# [EXERCISE GOAL]
Can you pull out each line of the data below that includes the word "role"?

Dataset excerpts:

-- ==== Sys2Proof/Machine/Search.lean ====
section
/-!
DEFINITION. Searches on the admitting node (R38, spec files 08, 11, 19): admission, the query block, encoding, shard
queries and their copies, the merge, reranking, the final cut, results, CANCEL; shard queries received over Relay.
-/
namespace Sys2Proof.Machine

def Dev.srch (d : Dev) (r : Nat) : Option Srch := Tab.find d.ix.srch r
def Dev.updSrch (d : Dev) (r : Nat) (f : Srch → Srch) : Dev := d.setIx fun x => { x with srch := Tab.upd x.srch r f }
def Dev.updSource (d : Dev) (r i : Nat) (f : Source → Source) : Dev := d.updSrch r fun s => { s with sources := updAt s.sources i f }

/-! ## The descriptor (R189 to R191, Table 08.2) -/

/-- The fields of a search descriptor with the values in force. -/
def Dev.readSearch (d : Dev) (q : Req) : Srch :=
  let x := q.desc
  let w := d.wlkInst q.part
  let k := u16 x 0x10
  let lk := u16 x 0x12
  let or0 (v dflt : Nat) : Nat := if v = 0 then dflt else v
  { epoch := d.curEpoch, k := k, localK := or0 lk k, beam := or0 (u16 x 0x14) (d.rg .WLK_CFG_BEAM w), cand := u16 x 0x16
    mode := u8 x 0x18 % 8, keys := bit (u8 x 0x18) 3, seeds := or0 (u8 x 0x19) (d.rg .WLK_SEED_COUNT w)
    hops := or0 (u16 x 0x1A) (d.rg .WLK_DEF_HOPS w), miss := if u16 x 0x1C = 0xFFFF then d.rg .WLK_DEF_MISS w else u16 x 0x1C
    est := u16 x 0x1E, evals := or0 (u32 x 0x20) (d.rg .WLK_DEFE_EVALS w) }

/-- R190, Table 08.2: a field outside its range. -/
def Dev.searchBad (d : Dev) (q : Req) (s : Srch) : Bool :=
  let x := q.desc
  let w := d.wlkInst q.part
  let enc := u8 x 0 = 0x10
  s.k = 0 || s.k > 128 || s.localK > 128 || s.beam < s.localK || s.beam > d.rg .WLK_CFG_BEAM w
    || !(s.cand = 0 || (s.k ≤ s.cand && s.cand ≤ 1024)) || s.mode % 4 = 3 || u8 x 0x18 ≥ 16 || u8 x 0x19 > 64
    || u16 x 0x1A > d.rg .WLK_CEIL_HOPS w || (u16 x 0x1C > 4095 && u16 x 0x1C != 0xFFFF) || u32 x 0x20 > d.rg .WLK_CEILE_EVALS w
    || u32 x 0x24 % 64 != 0 || u32 x 0x24 < 128 || u64 x 0x28 % 64 != 0 || u64 x 0x30 % 64 != 0
    || (u8 x 0x38 = 0) = enc || (u8 x 0x39 = 0) = (s.cand != 0) || !zeros x 0x3A 6

/-- R191: the search contract of the bib has SCAN clear. -/
def Dev.scanDenied (d : Dev) (q : Req) : Bool :=
  match d.contractOf (q.bib.getD 1024) 0 with
  | some (_, c) => !c.scan
  | none => false

/-- R288, R302 to R304: what ENC and RR name. -/
def Dev.searchProgFails (d : Dev) (q : Req) (s : Srch) : List (Nat × Nat) :=
  let one (slot role : Nat) : List (Nat × Nat) :=
    d.slotFails q slot ++ match d.prog q.part slot with
      | some p => failIf (p.role != role) ST_BAD_FORMAT
      | none => []
  (if u8 q.desc 0 = 0x10 then one (u8 q.desc 0x38) 1 else []) ++ (if s.cand != 0 then one (u8 q.desc 0x39) 2 else [])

# [TASK ANSWER]
  let one (slot role : Nat) : List (Nat × Nat) :=
      | some p => failIf (p.role != role) ST_BAD_FORMAT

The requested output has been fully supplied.